▶ [Data provided]:
-- ==== Sys2Proof/Laws/FrameSafe.lean ====
section
/-! SUPPORT. What every definition of Machine/Safe.lean may change (masks over `Part.bit`), one lemma each. -/

namespace Sys2Proof.Machine

open Sys2Proof

theorem State.setSfn_moves {s : State} {a0 : Nat} {a1 : Sys2Proof.Machine.SfFn} :
    Moves 0x8000000 s (State.setSfn s a0 a1) := by
  unfold State.setSfn
  extract_lets -underBinder -merge -useContext v0
  try clear_value v0
  refine Moves.sf ?_ rfl
  exact Moves.refl

theorem State.sfStart_moves {s : State} :
    Moves 0x8000000 s (State.sfStart s) := by
  unfold State.sfStart
  refine Moves.foldl ?_ (fun st0 a1 => ?_)
  · exact Moves.refl
  · extract_lets -underBinder -merge -useContext v2
    try clear_value v2
    refine Moves.trans ?_ (Moves.mono (k := 0x8000000) rfl State.setSfn_moves)
    exact Moves.refl

theorem State.sfPointOff_moves {s : State} {a0 : State} {a1 : Nat} :
    Moves 0x800000 s (State.sfPointOff s a0 a1) := by
  unfold State.sfPointOff
  refine Moves.ite ?_ ?_
  · refine Moves.trans ?_ (Moves.mono (k := 0x800000) rfl State.setStand_moves)
    exact Moves.refl
  · exact Moves.refl

theorem State.sfOutput_moves {s : State} {a0 : Nat} :
    Moves 0xc800000 s (State.sfOutput s a0) := by
  unfold State.sfOutput
  extract_lets -underBinder -merge -useContext v0 v1 v2 v3 v4 v5 v6 v7
  try clear_value v0
  try clear_value v1
  try clear_value v2
  try clear_value v3
  try clear_value v4
  try clear_value v5
  try clear_value v6
  try clear_value v7
  refine Moves.upd (x := s) ?_ (fun p hp => by cases p <;> first | rfl | exact ⟨rfl, rfl⟩ | exact ⟨rfl, rfl, rfl⟩ | exact ⟨rfl, rfl, rfl, rfl⟩ | exact fun _ => List.prefix_rfl | exact List.prefix_rfl | exact fun _ h _ => h | exact fun _ _ => rfl | exact absurd hp (by decide)) rfl rfl rfl rfl rfl
  exact Moves.refl

theorem State.sfPoint_moves {s : State} {a0 : Nat} :
    Moves 0x800000 s (State.sfPoint s a0) := by
  unfold State.sfPoint
  extract_lets -underBinder -merge -useContext v0 v1
  try clear_value v0
  try clear_value v1
  refine Moves.ite ?_ ?_
  · split
    · refine Moves.ite ?_ ?_
      · exact Moves.refl
      · refine Moves.trans ?_ (Moves.mono (k := 0x800000) rfl State.setStand_moves)
        exact Moves.refl
    · refine Moves.trans ?_ (Moves.mono (k := 0x800000) rfl State.setStand_moves)
      exact Moves.refl
  · exact Moves.refl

▶ [The problem]:
Each line from the one that contains "try clear_value v6" through the last line of the listing above should be written out exactly, and no other line.

▶ [Answer box]:
  try clear_value v6
  try clear_value v7
  refine Moves.upd (x := s) ?_ (fun p hp => by cases p <;> first | rfl | exact ⟨rfl, rfl⟩ | exact ⟨rfl, rfl, rfl⟩ | exact ⟨rfl, rfl, rfl, rfl⟩ | exact fun _ => List.prefix_rfl | exact List.prefix_rfl | exact fun _ h _ => h | exact fun _ _ => rfl | exact absurd hp (by decide)) rfl rfl rfl rfl rfl
  exact Moves.refl

theorem State.sfPoint_moves {s : State} {a0 : Nat} :
    Moves 0x800000 s (State.sfPoint s a0) := by
  unfold State.sfPoint
  extract_lets -underBinder -merge -useContext v0 v1
  try clear_value v0
  try clear_value v1
  refine Moves.ite ?_ ?_
  · split
    · refine Moves.ite ?_ ?_
      · exact Moves.refl
      · refine Moves.trans ?_ (Moves.mono (k := 0x800000) rfl State.setStand_moves)
        exact Moves.refl
    · refine Moves.trans ?_ (Moves.mono (k := 0x800000) rfl State.setStand_moves)
      exact Moves.refl
  · exact Moves.refl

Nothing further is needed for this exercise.